4. It is stated by the counsel for the petitioners that the
petitioners did not receive any show cause notice, nor were they
afforded any opportunity of being heard before the aforesaid action
was taken by the respondent. On examination, it appears that the
address of the registered office of petitioner No.1 is the same as its
address in the records of the respondent. Therefore, the petitioners
are deemed to have been duly served with the notices issued by the
respondent before striking petitioner No.1‟s name off the Register.
5. The petitioners submit that the company has been active
since incorporation, and has also been maintaining all the requisite
documentation, as per the provisions of the Companies Act, 1956. In
support of this statement, copies of the audited accounts and
acknowledgments of income tax returns for the financial years 2004 -
2008, have been annexed to this petition.
6. It is the case of the petitioners that the accounts of the
company were prepared and audited every year, and that the
company had engaged the services of a Chartered Accountant firm to
perform the task of filing the statutory documents with the office of
the respondent. It is submitted that the aforesaid Chartered
Accountant firm did not carry out the task it was entrusted with.

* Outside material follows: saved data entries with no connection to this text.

-- ==== Sys2Proof/Tests/Slice0.lean ====
section
/-! SUPPORT. Slice0: tests of one decoding or one instruction each, with expected results from 95_test_vectors.md (V-…) or worked
out by hand from the rule named, and a witness for the premises of each statement. -/

namespace Sys2Proof.Tests

open Sys2Proof Sys2Proof.Machine

/-! ## Start states (95_test_vectors.md 2.0) and readers -/

/-- S_RLE. -/
def rle : State := { State.reset with
  cfg := { cfgZero with txbufMax := 10000, gseMaxfrag := 4095 }, status := 1 }

/-- S_GSE. -/
def gse : State := { State.reset with
  cfg := { cfgZero with variant := 2, txbufMax := 100000, gseMaxfrag := 4095, gsePt := 0x800 }, status := 1 }

/-- S_RARQ. -/
def rarq : State := { State.reset with
  cfg := { cfgZero with
    variant := 1, flowId := 7, arqWindow := 4, maxRtx := 2, tRtx := 10, tRxwait := 50, txbufMax := 10000, gseMaxfrag := 4095 }
  status := 1 }

/-- S_RARQF: S_RARQ with STALE_POLICY = FATAL. -/
def rarqf : State := { rarq with cfg := { rarq.cfg with stalePolicy := 1 } }

/-- An instance made FATAL by an illegal command. -/
def dead : State := { rle with status := 0x502, errInfo := 0x100000007 }

/-- An entry of TXQ. -/
def entry (d : Bytes) (tag : Kind) (fid : BitVec 8) (total : BitVec 16) : TxEntry :=
  { data := d, tag := tag, arrival := 0, dest := 0xABCDEF, fid := fid, total := total }

/-- The state of an outcome, power-on where there is none. -/
def after (o : Host.Outcome State Fault Refusal) : State :=
  match o with
  | .next t => t
  | .fault _ => State.reset
  | .refused _ => State.reset

/-- Whether an outcome is a next state. -/
def completes (o : Host.Outcome State Fault Refusal) : Bool :=
  match o with
  | .next _ => true
  | .fault _ => false
  | .refused _ => false

theorem next_after {o : Host.Outcome State Fault Refusal} (h : completes o = true) : o = .next (after o) := by
  cases o <;> first | rfl | cases h

/-- The records of an outcome's state. -/
def recs (o : Host.Outcome State Fault Refusal) : List OutRec := (after o).out

/-! ## WellFormed refuses the ill-formed -/

theorem test_wf_enq (d : Bytes) (h : d.length = 65536) : (Instr.enq 0 d).wf = false := by simp [Instr.wf, h]
theorem test_wf_rxfrm (f : Bytes) (h : f.length = 2 ^ 32) : (Instr.rxfrm f).wf = false := by simp [Instr.wf, h]
theorem test_wf_rxfrmArq (f : Bytes) (h : f.length = 2 ^ 32) : (Instr.rxfrmArq f).wf = false := by simp [Instr.wf, h]
theorem test_wf_reserved00 : (Instr.reserved00 [0x01]).wf = false ∧ (Instr.reserved00 []).wf = true := by decide
theorem test_wf_reserved07 : (Instr.reserved07 [0x08]).wf = false := by decide
theorem test_wf_reserved08 : (Instr.reserved08 [0x0C]).wf = false := by decide
theorem test_wf_reserved0C : (Instr.reserved0C [0x0E]).wf = false := by decide
theorem test_wf_reserved0E : (Instr.reserved0E [0x0F]).wf = false := by decide
theorem test_wf_reserved10 : (Instr.reserved10 [0x20]).wf = false := by decide
theorem test_wf_reserved20 : (Instr.reserved20 [0x40]).wf = false := by decide
theorem test_wf_reserved40 : (Instr.reserved40 [0x80]).wf = false := by decide
theorem test_wf_reserved80 : (Instr.reserved80 [0x7F]).wf = false := by decide
theorem test_wf_rle_empty : (Instr.rleFull 0 []).wf = false ∧ (Instr.rleStart 0 1 0 []).wf = false ∧
    (Instr.rleCont 0 []).wf = false ∧ (Instr.rleEnd 0 []).wf = false := by decide
theorem test_wf_rle_long (p : Bytes) (h : p.length = 2048) : (Instr.rleFull 0 p).wf = false ∧
    (Instr.rleStart 0 1 0 p).wf = false ∧ (Instr.rleCont 0 p).wf = false ∧ (Instr.rleEnd 0 p).wf = false := by
  simp [Instr.wf, payloadFits, h]
theorem test_wf_gse_empty : (Instr.gseFull 1 0 0 [] 0).wf = false ∧ (Instr.gseStart 1 0 1 0 0 []).wf = false ∧
    (Instr.gseCont 0 0 []).wf = false ∧ (Instr.gseEnd 0 0 [] 0).wf = false := by decide
theorem test_wf_gse_long (p : Bytes) (h : p.length = 4096) : (Instr.gseFull 1 0 0 p 0).wf = false ∧
    (Instr.gseStart 1 0 1 0 0 p).wf = false ∧ (Instr.gseCont 0 0 p).wf = false ∧ (Instr.gseEnd 0 0 p 0).wf = false := by
  simp [Instr.wf, payloadFits, h]
theorem test_wf_fph : (Instr.fph []).wf = false ∧ (Instr.fph [[]]).wf = false := by decide
theorem test_wf_fph_long (fs : List Bytes) (f : Bytes) (h : fs.length = 256) (h' : f.length = 2 ^ 32) :
    (Instr.fph fs).wf = false ∧ (Instr.fph [f]).wf = false := by simp [Instr.wf, fragsFit, fphMaxN, h, h']
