-- ==== Sys2Proof/Machine/Escape.lean ====
section
/-! DEFINITION. Emulation prevention and the inverses the rules determine (42_rbsp.md R143, R145;
30_encoding.md R81, R84; 41_expgolomb.md R122, R124). -/

namespace Sys2Proof.Machine

/-- `escape(S)` of 42_rbsp.md R143 from a zero count `z`, each byte of the result with a mark that says
whether it is an inserted emulation prevention byte. -/
def escapeMarked (z : Nat) : List Byte → List (Byte × Bool)
  | [] => []
  | b :: rest =>
    if z = 2 ∧ b.toNat ≤ 3 then
      (0x03#8, true) :: (b, false) :: escapeMarked (if b = 0#8 then 1 else 0) rest
    else
      (b, false) :: escapeMarked (if b = 0#8 then z + 1 else 0) rest

/-- `escape(S)` (42_rbsp.md R143): the count starts at 0. -/
def escape (s : List Byte) : List Byte := (escapeMarked 0 s).map Prod.fst

/-- `unescape` (42_rbsp.md R145 b): delete every `0x03` that follows two zero bytes, and restart the
count after each deletion. -/
def unescapeFrom (z : Nat) : List Byte → List Byte
  | [] => []
  | b :: rest =>
    if 2 ≤ z ∧ b = 0x03#8 then unescapeFrom 0 rest
    else b :: unescapeFrom (if b = 0#8 then z + 1 else 0) rest

/-- `unescape` (42_rbsp.md R145 b): the count starts at 0. -/
def unescape (s : List Byte) : List Byte := unescapeFrom 0 s

/-- Read one `ue` code from the front of a bit string whose first `l` zeros have been read: its
`code_num` and the bits after it (30_encoding.md R84, 41_expgolomb.md R122 c). -/
def readUeAfter (l : Nat) : List Bool → Option (Nat × List Bool)
  | [] => none
  | false :: rest => readUeAfter (l + 1) rest
  | true :: rest =>
    if rest.length < l then none
    else some (2 ^ l - 1 + ofMsbFirst (rest.take l), rest.drop l)

/-- Read one `ue` code from the front of a bit string (30_encoding.md R84). -/
def readUe (bits : List Bool) : Option (Nat × List Bool) := readUeAfter 0 bits

/-- The inverse of the signed map (30_encoding.md R77, 41_expgolomb.md R124 a). -/
def seValue (codeNum : Nat) : Int :=
  if codeNum % 2 = 1 then ((codeNum + 1) / 2 : Nat) else -((codeNum / 2 : Nat) : Int)

end Sys2Proof.Machine
end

However, no details regarding the Chartered Accountant firm in
question have been given in the petition. It is further submitted that it
was only in June 2009 that the fact of non-filing of the returns and
other documents with the respondent, as well as the fact that the
company‟s name had been struck off the Register, was known to the
petitioners.
7. Counsel for the respondent does not have any objection to
the revival of the company, subject to the petitioners filing all
outstanding statutory documents, i.e. annual returns and balance
sheets in respect of the years 2001 - 2009, along with the filing and
additional fee, as applicable on the date of actual filing.
8. In Purushottamdas & Anr (Bulakidas Mohta Co P.

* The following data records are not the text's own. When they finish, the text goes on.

-- ==== Sys2Proof/Laws/Commands.lean ====
section
/-! SUPPORT. What each command can do, once: if it answers a next state, the faulted state answered, or
a fault was taken, or the command was performed, with the conditions and the state it leaves. -/

namespace Sys2Proof.Machine

/-- The three things any command can do: `performed` is the command's own effect with its conditions. -/
def Outcomes (s t : State) (performed : Prop) : Prop :=
  (s.fault = true ∧ t = s.answer s.cause 0#64) ∨
    (s.fault = false ∧ ((∃ c, t = s.raised c) ∨ performed))

/-- A body that only faults or performs gives a command its outcomes. -/
theorem outcomes_of_body {s t : State} {body : Result} {performed : Prop}
    (h : command s body = .next t) (hb : body = .next t → (∃ c, t = s.raised c) ∨ performed) :
    Outcomes s t performed := by
  rcases command_next h with hf | ⟨hf, hbody⟩
  · exact .inl hf
  · exact .inr ⟨hf, hb hbody⟩

/-- A guarded fault: either it was taken, or its condition fails and the rest ran. -/
theorem raise_or {s t : State} {p : Prop} [Decidable p] {c : Cause} {rest : Result}
    (h : (if p then raise c s else rest) = .next t) :
    (∃ c, t = s.raised c) ∨ (¬ p ∧ rest = .next t) := by
  split at h
  · exact .inl ⟨c, by simpa using h.symm⟩
  · next hp => exact .inr ⟨hp, h⟩

theorem respond_inj {s t : State} {r : BitVec 64} (h : respond r s = .next t) : t = s.answer 0#8 r := by
  simpa using h.symm

theorem execCfg_next {w h : BitVec 16} {d c : BitVec 8} {s t : State}
    (he : execCfg w h d c s = .next t) :
    Outcomes s t (s.cfg = none ∧ ∃ d' c', depthOf d = some d' ∧ chromaOf c = some c' ∧
      w ≠ 0#16 ∧ h ≠ 0#16 ∧ ¬ (d' = .twelve ∧ c' = .yuv420) ∧
      ¬ (c' = .yuv420 ∧ (w.toNat % 2 = 1 ∨ h.toNat % 2 = 1)) ∧
      t = State.answer { s with cfg := some ⟨w, h, d', c'⟩ } 0#8 0#64) := by
  refine outcomes_of_body he fun hb => ?_
  rcases raise_or hb with hr | ⟨h1, hb⟩
  · exact .inl hr
  rcases raise_or hb with hr | ⟨h2, hb⟩
  · exact .inl hr
  split at hb
  · next d' c' hd hc =>
    rcases raise_or hb with hr | ⟨h3, hb⟩
    · exact .inl hr
    rcases raise_or hb with hr | ⟨h4, hb⟩
    · exact .inl hr
    rw [not_or] at h2
    exact .inr ⟨by simpa [State.cfgValid] using h1, d', c', hd, hc, h2.1, h2.2, h3, h4, respond_inj hb⟩
  · exact .inl ⟨_, by simpa using hb.symm⟩

theorem execFrame_next {fw fh : BitVec 16} {s t : State} (he : execFrame fw fh s = .next t) :
    Outcomes s t (∃ c, s.cfg = some c ∧ fw = c.width ∧ fh = c.height ∧
      (∀ p, s.planeMatches c p = true) ∧
      t = State.answer { s with frame := some ⟨fw, fh⟩ } 0#8 0#64) := by
  refine outcomes_of_body he fun hb => ?_
  split at hb
  · exact .inl ⟨_, by simpa using hb.symm⟩
  · next c hc =>
    rcases raise_or hb with hr | ⟨h1, hb⟩
    · exact .inl hr
    rcases raise_or hb with hr | ⟨h2, hb⟩
    · exact .inl hr
    rcases raise_or hb with hr | ⟨h3, hb⟩
    · exact .inl hr
    simp only [ne_eq, not_or, not_not] at h1 h2 h3
    refine .inr ⟨c, hc, h1.1, h1.2, ?_, respond_inj hb⟩
    intro p
    cases p
    · exact h2
    · exact h3.1
    · exact h3.2

theorem execU_next {n : BitVec 8} {v : BitVec 64} {s t : State} (he : execU n v s = .next t) :
    Outcomes s t (n.toNat ≤ 64 ∧ s.phase = .rbspOpen ∧ v.toNat < 2 ^ n.toNat ∧
      s.bitsFit n.toNat = true ∧
      t = State.answer { s with rbsp := s.rbsp.writeBits v.toNat n.toNat } 0#8 0#64) := by
  refine outcomes_of_body he fun hb => ?_
  rcases raise_or hb with hr | ⟨h1, hb⟩
  · exact .inl hr
  rcases raise_or hb with hr | ⟨h2, hb⟩
  · exact .inl hr
  rcases raise_or hb with hr | ⟨h3, hb⟩
  · exact .inl hr
  rcases raise_or hb with hr | ⟨h4, hb⟩
  · exact .inl hr
  exact .inr ⟨Nat.le_of_not_lt h1, not_not.mp h2, Nat.lt_of_not_le h3, not_not.mp h4, respond_inj hb⟩

theorem appendCode_next {k : Nat} {s t : State} (hb : appendCode k s = .next t) :
    (∃ c, t = s.raised c) ∨ (s.phase = .rbspOpen ∧ k ≤ 2 ^ 32 - 2 ∧ s.bitsFit (ueLength k) = true ∧
      t = State.answer { s with rbsp := s.rbsp.appendBits (ueBits k) } 0#8 0#64) := by
  rcases raise_or hb with hr | ⟨h2, hb⟩
  · exact .inl hr
  rcases raise_or hb with hr | ⟨h3, hb⟩
  · exact .inl hr
  rcases raise_or hb with hr | ⟨h4, hb⟩
  · exact .inl hr
  exact .inr ⟨not_not.mp h2, Nat.le_of_not_lt h3, not_not.mp h4, respond_inj hb⟩

theorem execUe_next {v : BitVec 32} {s t : State} (he : execUe v s = .next t) :
    Outcomes s t (s.phase = .rbspOpen ∧ v.toNat ≤ 2 ^ 32 - 2 ∧ s.bitsFit (ueLength v.toNat) = true ∧
      t = State.answer { s with rbsp := s.rbsp.appendBits (ueBits v.toNat) } 0#8 0#64) :=
  outcomes_of_body he appendCode_next

theorem execSe_next {v : BitVec 32} {s t : State} (he : execSe v s = .next t) :
    Outcomes s t (s.phase = .rbspOpen ∧ seCodeNum v.toInt ≤ 2 ^ 32 - 2 ∧
      s.bitsFit (ueLength (seCodeNum v.toInt)) = true ∧
      t = State.answer { s with rbsp := s.rbsp.appendBits (seBits v.toInt) } 0#8 0#64) :=
  outcomes_of_body he appendCode_next

theorem execAlign0_next {s t : State} (he : execAlign0 s = .next t) :
    Outcomes s t (s.phase = .rbspOpen ∧
      t = State.answer { s with rbsp := s.rbsp.alignZero } 0#8 0#64) := by
  refine outcomes_of_body he fun hb => ?_
  rcases raise_or hb with hr | ⟨h1, hb⟩
  · exact .inl hr
  exact .inr ⟨not_not.mp h1, respond_inj hb⟩

theorem execBitpos_next {s t : State} (he : execBitpos s = .next t) :
    Outcomes s t (t = s.answer 0#8 (countResult s.rbsp.bitPos)) :=
  outcomes_of_body he fun hb => .inr (respond_inj hb)

theorem execAligned_next {s t : State} (he : execAligned s = .next t) :
    Outcomes s t (t = s.answer 0#8 (if s.rbsp.aligned then 1#64 else 0#64)) :=
  outcomes_of_body he fun hb => .inr (respond_inj hb)

theorem execTrail_next {s t : State} (he : execTrail s = .next t) :
    Outcomes s t (s.phase = .rbspOpen ∧ s.trailFits = true ∧
      t = State.answer { s with rbsp := (s.rbsp.appendBits [true]).alignZero, phase := .trailed }
        0#8 0#64) := by
  refine outcomes_of_body he fun hb => ?_
  rcases raise_or hb with hr | ⟨h1, hb⟩
  · exact .inl hr
  rcases raise_or hb with hr | ⟨h2, hb⟩
  · exact .inl hr
  exact .inr ⟨not_not.mp h1, not_not.mp h2, respond_inj hb⟩

theorem execEpb_next {s t : State} (he : execEpb s = .next t) :
    Outcomes s t (s.phase = .trailed ∧ s.escapedFits (escape s.rbsp.buf).length = true ∧
      t = State.answer { s with esc := escape s.rbsp.buf, phase := .escaped } 0#8
        (countResult ((escape s.rbsp.buf).length - s.rbsp.buf.length))) := by
  refine outcomes_of_body he fun hb => ?_
  rcases raise_or hb with hr | ⟨h1, hb⟩
  · exact .inl hr
  rcases raise_or hb with hr | ⟨h2, hb⟩
  · exact .inl hr
  exact .inr ⟨not_not.mp h1, not_not.mp h2, respond_inj hb⟩

theorem execNal_next {ref : BitVec 2} {ty : BitVec 5} {sc : Bool} {s t : State}
    (he : execNal ref ty sc s = .next t) :
    Outcomes s t (nalTypeLegal ty = true ∧ s.phase = .escaped ∧ ¬ (ty = 5#5 ∧ ref = 0#2) ∧
      s.sinkOk = true ∧
      t = State.answer { s with
        out := s.out ++ nalUnit ref ty sc s.esc, rbsp := BitBuffer.empty, esc := [],
        phase := .rbspOpen } 0#8 (countResult (nalUnit ref ty sc s.esc).length)) := by
  refine outcomes_of_body he fun hb => ?_
  rcases raise_or hb with hr | ⟨h1, hb⟩
  · exact .inl hr
  rcases raise_or hb with hr | ⟨h2, hb⟩
  · exact .inl hr
  rcases raise_or hb with hr | ⟨h3, hb⟩
  · exact .inl hr
  rcases raise_or hb with hr | ⟨h4, hb⟩
  · exact .inl hr
  exact .inr ⟨not_not.mp h1, not_not.mp h2, h3, not_not.mp h4, respond_inj hb⟩

/-- Writing macroblocks, as the rasterizer's two commands do it: a fault, or the samples were read, are
in range, fit, and are appended. -/
theorem macroblocks_next {s t : State} {c : FrameSpec} {m : Nat} {mbs : Option (List (List Nat))}
    (hb : writeMacroblocks s c m mbs = .next t) :
    (∃ k, t = s.raised k) ∨ (∃ l, mbs = some l ∧ l.all (samplesInRange c.depth) = true ∧
      s.bitsFit m = true ∧
      t = State.answer { s with rbsp := l.foldl (fun b v => b.mbPcm c.depth v) s.rbsp } 0#8 0#64) := by
  obtain ⟨l, hl, h | h | h⟩ := writeMacroblocks_next hb
  · exact .inl ⟨_, h⟩
  · exact .inl ⟨_, h⟩
  · exact .inr ⟨l, hl, h⟩

theorem execMbpcm_next {x y : BitVec 16} {s t : State} (he : execMbpcm x y s = .next t) :
    Outcomes s t (∃ c f l, s.cfg = some c ∧ s.frame = some f ∧ s.phase = .rbspOpen ∧
      x.toNat < c.mbw ∧ y.toNat < c.mbh ∧ s.mbSamples c (x.toNat, y.toNat) = some l ∧
      samplesInRange c.depth l = true ∧ s.bitsFit (c.mbBits s.rbsp.used.val) = true ∧
      t = State.answer { s with rbsp := s.rbsp.mbPcm c.depth l } 0#8 0#64) := by
  refine outcomes_of_body he fun hb => ?_
  rcases withFrame_next hb with h | ⟨c, f, hc, hf, hp, hb⟩
  · exact .inl ⟨_, h⟩
  rcases raise_or hb with hr | ⟨h1, hb⟩
  · exact .inl hr
  rcases macroblocks_next hb with h | ⟨ls, hls, hr, hfit, ht⟩
  · exact .inl h
  rw [not_or, Nat.not_le, Nat.not_le] at h1
  cases hm : s.mbSamples c (x.toNat, y.toNat) with
  | none => simp [collect, hm] at hls
  | some l =>
    obtain rfl : ls = [l] := by simpa [collect, hm] using hls.symm
    exact .inr ⟨c, f, l, hc, hf, hp, h1.1, h1.2, hm, by simpa using hr, hfit, ht⟩

theorem execPicpcm_next {s t : State} (he : execPicpcm s = .next t) :
    Outcomes s t (∃ c f ls, s.cfg = some c ∧ s.frame = some f ∧ s.phase = .rbspOpen ∧
      collect (s.mbSamples c) c.mbOrder = some ls ∧ ls.all (samplesInRange c.depth) = true ∧
      s.bitsFit (c.picBits s.rbsp.used.val) = true ∧
      t = State.answer { s with rbsp := ls.foldl (fun b v => b.mbPcm c.depth v) s.rbsp } 0#8 0#64) := by
  refine outcomes_of_body he fun hb => ?_
  rcases withFrame_next hb with h | ⟨c, f, hc, hf, hp, hb⟩
  · exact .inl ⟨_, h⟩
  rcases macroblocks_next hb with h | ⟨ls, hls, hr, hfit, ht⟩
  · exact .inl h
  exact .inr ⟨c, f, ls, hc, hf, hp, hls, hr, hfit, ht⟩

end Sys2Proof.Machine
end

Ltd) v Registrar of Companies, [1986] 60 Comp Cas 154 (Bom),
the Bombay High Court, in paragraph 20 thereof, has held, inter alia,
that;
"The object of section 560(6) of the Companies Act is to give a chance to the company, its members and
creditors to revive the company which has been struck off by the Registrar of Companies, within a period of 20 years, and to give them an opportunity of carrying on the business only after the company judge is satisfied that such restoration is necessary in the interests of justice."
9. Looking to the fact that the company is a running company
with an annual turnover of approximately Rs.21 crores, as on 31st
March, 2008; that the petitioners have filed this petition within the
stipulated limitation period, i.e. within 20 years from the date of
publication of the notice in the Official Gazette; and to the decision of
the Bombay High Court in Purushottamdas & Anr (Bulakidas
Mohta Co P. Ltd) v Registrar of Companies (supra), this petition
deserves to be allowed. However, a greater degree of care was
certainly required from the company in ensuring statutory
compliances. The petitioners have given no details of the
administrative arrangements put in place to ensure that statutory
compliances are met well within time, save for a bald statement that
this responsibility was that of a hired and nameless Chartered
Accountant firm. If any employee, whether part-time or full-time,
defaults in his duties, the primary responsibility for ensuring statutory
compliances remains that of the management.
10. I might notice that Rule 94 of the Companies (Court)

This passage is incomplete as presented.